/-! ### The stack pointer and the slots -/

/-- Settles O27: CALL's and RETURN's effects on `sp`, which HALT and ADD do not write. -/
theorem stackPointerStateMachine : Obligations.StackPointerStateMachine := by
  intro i s t h
  cases i with
  | halt | add =>
    obtain rfl := Host.Outcome.next.inj h
    rfl
  | ret =>
    have hsp := (retEffect_of_exec h).sp
    exact ⟨by omega, hsp⟩
  | call nnn =>
    have ht := callEffect_of_exec h
    exact ⟨ht.room, ht.sp⟩

/-- Settles O31: a slot that `sp` does not index is kept by all, and the one it indexes by all but CALL. -/
theorem onlyCallWritesASlot : Obligations.OnlyCallWritesASlot := by
  intro i s t k h hk
  refine ⟨?slot, ?call⟩
  case slot =>
    by_contra hne
    exact hk (exec_keeps_slot h (Ne.symm hne))
  case call =>
    cases i with
    | halt | add =>
      obtain rfl := Host.Outcome.next.inj h
      exact absurd rfl hk
    | ret => exact absurd (by rw [State.slot, State.slot, (retEffect_of_exec h).stack]) hk
    | call nnn => exact ⟨nnn, rfl⟩

/-! ### The registers -/

theorem carryByte_eq_zero_or_one (cy : BitVec 1) : carryByte cy = 0 ∨ carryByte cy = 1 := by
  revert cy
  decide

/-- Settles O28: ADD leaves the carry in the flag register, and the other three write no register. -/
theorem onlyAddChangesRegisters : Obligations.OnlyAddChangesRegisters := by
  intro i s t h
  cases i with
  | halt =>
    obtain rfl := Host.Outcome.next.inj h
    exact .inr ⟨nofun, fun _ => rfl⟩
  | ret => exact .inr ⟨nofun, fun r => by rw [State.reg, State.reg, (retEffect_of_exec h).x]⟩
  | call nnn => exact .inr ⟨nofun, fun r => by rw [State.reg, State.reg, (callEffect_of_exec h).x]⟩
  | add x y => exact .inl ⟨⟨x, y, rfl⟩, (addEffect_of_exec h).reg_flag ▸ carryByte_eq_zero_or_one _⟩

/-! ### The status -/

/-- HALT is the one instruction that writes the status (R21, R120). -/
theorem exec_status_eq_halted_iff {i : Instr} {s t : State} (hst : s.status = .running) (h : exec i s = .next t) :
    t.status = .halted ↔ i = .halt := by
  cases i with
  | halt =>
    obtain rfl := Host.Outcome.next.inj h
    exact iff_of_true rfl rfl
  | ret => simp [(retEffect_of_exec h).status, hst]
  | call nnn => simp [(callEffect_of_exec h).status, hst]
  | add x y => simp [(addEffect_of_exec h).status, hst]

/-- Settles O29: 0x0000 is the one word of the one instruction that halts. -/
theorem onlyHaltHalts : Obligations.OnlyHaltHalts := by
  intro s t hs
  obtain ⟨hst, w, i, hw, hi, ht⟩ := step_next_inv hs
  refine ⟨hst, ?halted⟩
  calc t.status = .halted
    _ ↔ i = .halt := exec_status_eq_halted_iff hst ht
    _ ↔ decode w = .instr .halt := by rw [hi, Decoded.instr.injEq]
    _ ↔ s.fetch = .ok 0x0000 := by rw [decode_eq_halt_iff, hw, Except.ok.injEq]

end Sys2Proof.Machine

/-! The identities of the ALU (R140). -/

namespace Sys2Proof.Machine

theorem add8_comm (a b : Byte) : add8 a b = add8 b a := by
  rw [add8, add8, sum9, sum9, BitVec.add_comm]

/-- A sum that leaves the byte falls below its operands by what it loses, 256 less the other operand. -/
theorem add8_carry_eq_one_iff_lt (a b : Byte) : (add8 a b).2 = 1 ↔ (add8 a b).1 < a := by
  have ha := a.isLt
  have hb := b.isLt
  simp only [BitVec.toNat_eq, BitVec.lt_def, add8_snd_toNat, add8_fst_toNat, BitVec.ofNat_eq_ofNat, BitVec.toNat_ofNat]
  omega

theorem add8_zero (a : Byte) : add8 a 0 = (a, 0) := by
  have hno : ¬ 255 < a.toNat + (0 : Byte).toNat := Nat.not_lt_of_le (Nat.le_of_lt_succ a.isLt)
  refine Prod.ext ?sum ?carry
  case sum => rw [add8_fst_eq_add, BitVec.ofNat_eq_ofNat, BitVec.add_zero]
  case carry => rw [add8_snd_eq_ite, if_neg hno]

/-- Settles O18: sum and carry are the remainder and the quotient by 256; the second operand by symmetry. -/
theorem add8Identities : Obligations.Add8Identities := by
  refine fun a b => ⟨?exact, add8_carry_eq_one_iff_lt a b, ?second, add8_comm a b, add8_zero a⟩
  case exact => rw [add8_fst_toNat, add8_snd_toNat, Nat.div_add_mod]
  case second => exact add8_comm b a ▸ add8_carry_eq_one_iff_lt b a

end Sys2Proof.Machine

/-! Memory during a run (R24 item 5), and the canonical form of memory as the function it reads as. -/

namespace Sys2Proof.Machine

/-! ### What every step keeps -/

/-- A property of states that every step keeps is kept by every bounded run. -/
theorem runFor_keeps {P : State → Prop} (hstep : ∀ s t, P s → step s = .next t → P t) {k : Nat} {s t : State} {e : RunEnd}
    (hs : P s) (h : runFor k s = some (t, e)) : P t := by
  induction k generalizing s with
  | zero =>
    obtain ⟨-, rfl, -⟩ : s.status = .halted ∧ s = t ∧ .ok = e := by simpa [runFor] using h
    exact hs
  | succ k ih =>
    obtain ⟨-, rfl, -⟩ | ⟨u, hu, hrest⟩ | ⟨f, -, rfl, -⟩ := runFor_succ_eq_some h
    · exact hs
    · exact ih (hstep s u hs hu) hrest
    · exact hs
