-- ==== Sys2Proof/Config.lean ====
section
/-! DEFINITION. The parameters of the core (00_scope.md R5, R6): the fontset, the random draws and the fixed sizes. -/

namespace Sys2Proof.Config

/-- The number of memory cells (R5, R60). -/
def memorySize : Nat := 4096

/-- The reset value of the program counter and the address LOAD writes to (R5). -/
def programBase : Word := 0x200#16

/-- The longest program LOAD accepts, in bytes (R5, R291). -/
def maxProgram : Nat := 3584

/-- The bytes of the conventional fontset, five a glyph, top row first (R45). PRESUMED (the spec supplies it from general
knowledge, D29), log entry 4: unsafe for a claim that depends on a glyph's pixels. -/
def fontBytes : List Byte :=
  [0xF0, 0x90, 0x90, 0x90, 0xF0] ++ [0x20, 0x60, 0x20, 0x20, 0x70] ++
  [0xF0, 0x10, 0xF0, 0x80, 0xF0] ++ [0xF0, 0x10, 0xF0, 0x10, 0xF0] ++
  [0x90, 0x90, 0xF0, 0x10, 0x10] ++ [0xF0, 0x80, 0xF0, 0x10, 0xF0] ++
  [0xF0, 0x80, 0xF0, 0x90, 0xF0] ++ [0xF0, 0x10, 0x20, 0x40, 0x40] ++
  [0xF0, 0x90, 0xF0, 0x90, 0xF0] ++ [0xF0, 0x90, 0xF0, 0x10, 0xF0] ++
  [0xF0, 0x90, 0xF0, 0x90, 0x90] ++ [0xE0, 0x90, 0xE0, 0x90, 0xE0] ++
  [0xF0, 0x80, 0x80, 0x80, 0xF0] ++ [0xE0, 0x90, 0x90, 0x90, 0xE0] ++
  [0xF0, 0x80, 0xF0, 0x80, 0xF0] ++ [0xF0, 0x80, 0xF0, 0x80, 0x80]

/-- The default value of the parameter `FONT`, 80 bytes (R6, R45). The parameter itself is
`Machine.State.font`, which RESET reads; this is the value it has in `Machine.State.reset`. -/
def defaultFont : Vector Byte 80 := ⟨fontBytes.toArray, rfl⟩

/-- The random byte that the `n`-th executed `CXNN` draws (R6, R181, D30). FREE VALUE, log entry 2: nothing constrains it;
a claim about it holds for every sequence of draws. -/
opaque rnd : Nat → Byte

end Sys2Proof.Config
end

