-- ==== Sys2Proof/Machine/Core.lean ====
section
/-! DEFINITION. The machine as the host takes it. -/

def Sys2Proof.core : Host.Core :=
  { State := Sys2Proof.Machine.State, Fault := Sys2Proof.Machine.Fault, Refusal := Sys2Proof.Machine.Refusal,
    step := Sys2Proof.Machine.step, reset := Sys2Proof.Machine.State.reset }
end

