-- ==== Sys2Proof/Certificates/Slice0/Obligations.lean ====
section
/-! DEFINITION. The statements for the provers, each about every state unless it says otherwise. -/

open Sys2Proof Sys2Proof.Machine

/-! ### Encoding (30_encoding.md) -/

/-- No encoding drops or moves an operand bit: decoding an instruction's word gives the instruction back, with every operand
at every value (R92 to R96). -/
def Obligations.DecodeOfEncodeIsTheInstruction : Prop := ∀ i : Instr, decode (encode i) = .ok i

/-- Every bit of a valid word is an operand bit or a fixed bit (R96): the instruction decoded from a word has no other word. -/
def Obligations.EncodeOfADecodedInstructionIsItsWord : Prop := ∀ (w : Word) (i : Instr), decode w = .ok i → encode i = w

/-- A word is a row's instruction exactly when its bits under the row's mask are the row's match, and no word matches two of
the 34 rows (R94; rows `8XY1` to `8XY7` and `ANNN` rest on the spec's decisions D10 and D7). -/
def Obligations.WordsDecodeToTheRowThatCoversThem : Prop :=
  opcodeTable.length = 34 ∧
  (∀ w : Word, ∀ row ∈ opcodeTable, row.covers w = true ↔ ∃ i, decode w = .ok i ∧ rowOf i = row) ∧
  opcodeTable.Pairwise fun r₁ r₂ => ∀ w : Word, ¬ (r₁.covers w = true ∧ r₂.covers w = true)

/-- Each rejection of the decoder happens exactly on the words its rule makes invalid (R101 to R104), in the arithmetic of R91;
every other word is an instruction (R105; R101, R102 and R105 rest on the spec's decisions D8, D9 and D19). -/
def Obligations.EachInvalidWordIsRejectedByItsRule : Prop :=
  ∀ w : Word,
    (decode w = .error .family0 ↔ w.toNat / 4096 = 0 ∧ w ≠ 0x00E0#16 ∧ w ≠ 0x00EE#16) ∧
    (decode w = .error .skipNibble ↔ (w.toNat / 4096 = 5 ∨ w.toNat / 4096 = 9) ∧ w.toNat % 16 ≠ 0) ∧
    (decode w = .error .aluNibble ↔
      w.toNat / 4096 = 8 ∧ w.toNat % 16 ∈ [0x8, 0x9, 0xA, 0xB, 0xC, 0xD, 0xF]) ∧
    (decode w = .error .keyByte ↔ w.toNat / 4096 = 0xE ∧ w.toNat % 256 ∉ [0x9E, 0xA1]) ∧
    (decode w = .error .miscByte ↔
      w.toNat / 4096 = 0xF ∧ w.toNat % 256 ∉ [0x07, 0x0A, 0x15, 0x18, 0x1E, 0x29, 0x33, 0x55, 0x65]) ∧
    decode w ≠ .error .tooShort ∧
    ((∃ i, decode w = .ok i) ↔ wordWellFormed w = true)

/-- Words written out from the opcode map, one a format and family, decode to what they stand for. A sanity statement.
That `0xA300` is an instruction is the spec's decision D7 (PRESUMED, log entry 7), and the digit 7 of `0x8FE7` its D10. -/
def Obligations.WordsWrittenFromTheMapDecode : Prop :=
  decode 0x00E0#16 = .ok .cls ∧ decode 0x1ABC#16 = .ok (.jp 0xABC) ∧ decode 0x3342#16 = .ok (.seImm 3 0x42) ∧
  decode 0x9120#16 = .ok (.sneReg 1 2) ∧ decode 0x6A42#16 = .ok (.ldImm 0xA 0x42) ∧
  decode 0x8FE7#16 = .ok (.subn 0xF 0xE) ∧ decode 0xA300#16 = .ok (.ldI 0x300) ∧
  decode 0xD125#16 = .ok (.drw 1 2 5) ∧ decode 0xE5A1#16 = .ok (.sknp 5) ∧ decode 0xF30A#16 = .ok (.ldVxK 3)

/-! ### The machine's step (40_cycle.md) -/

/-- With no request waiting and the core running, the step is the decoded instruction's execution, on the word whose more
significant byte is the one at the program counter; an invalid word enters `HALTED` with the word and its address recorded
and changes nothing else (R62, R124, R262; the precision of the fault is the spec's decision D22). -/
def Obligations.StepRunsTheDecodedInstruction : Prop :=
  ∀ s : State, Fetching s →
    (∀ i, decode (wordAtPc s) = .ok i → step s = exec i s) ∧
    (∀ e, decode (wordAtPc s) = .error e →
      step s = .next { s with fault := ⟨.invalidOpcode, wordAtPc s, s.pc⟩, mode := .halted })

/-- Executing a word that matches no row of the opcode map raises `InvalidOpcode` with the word and its address, and the core
halts (R100). -/
def Obligations.UnmatchedWordRaisesInvalidOpcode : Prop :=
  ∀ s : State, Fetching s → (∀ row ∈ opcodeTable, row.covers (wordAtPc s) = false) →
    ∃ t, step s = .next t ∧ t.fault = ⟨.invalidOpcode, wordAtPc s, s.pc⟩ ∧ t.mode = .halted

/-- A STEP in `HALTED` changes nothing (R126, the spec's decision D23), however many are issued. -/
def Obligations.HaltedCoreStaysAsItIs : Prop :=
  ∀ (s : State) (n : Nat), s.requests = [] → s.mode = .halted → core.run n s = .next s

/-- Every operation is total: a step of the machine always gives a next state (R260, R290; the host's ports of R120). -/
def Obligations.EveryStepAnswersANextState : Prop := ∀ s : State, ∃ t, step s = .next t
--------------------------------------------------
EXERCISE BRIEF: Among the entries above, copy exactly only the lines starting with the one containing "have hb := b.isLt" and going through the one containing "theorem add8_zero (a", both ends included.

EXERCISE SOLUTION:
  have hb := b.isLt
  simp only [BitVec.toNat_eq, BitVec.lt_def, add8_snd_toNat, add8_fst_toNat, BitVec.ofNat_eq_ofNat, BitVec.toNat_ofNat]
  omega

theorem add8_zero (a : Byte) : add8 a 0 = (a, 0) := by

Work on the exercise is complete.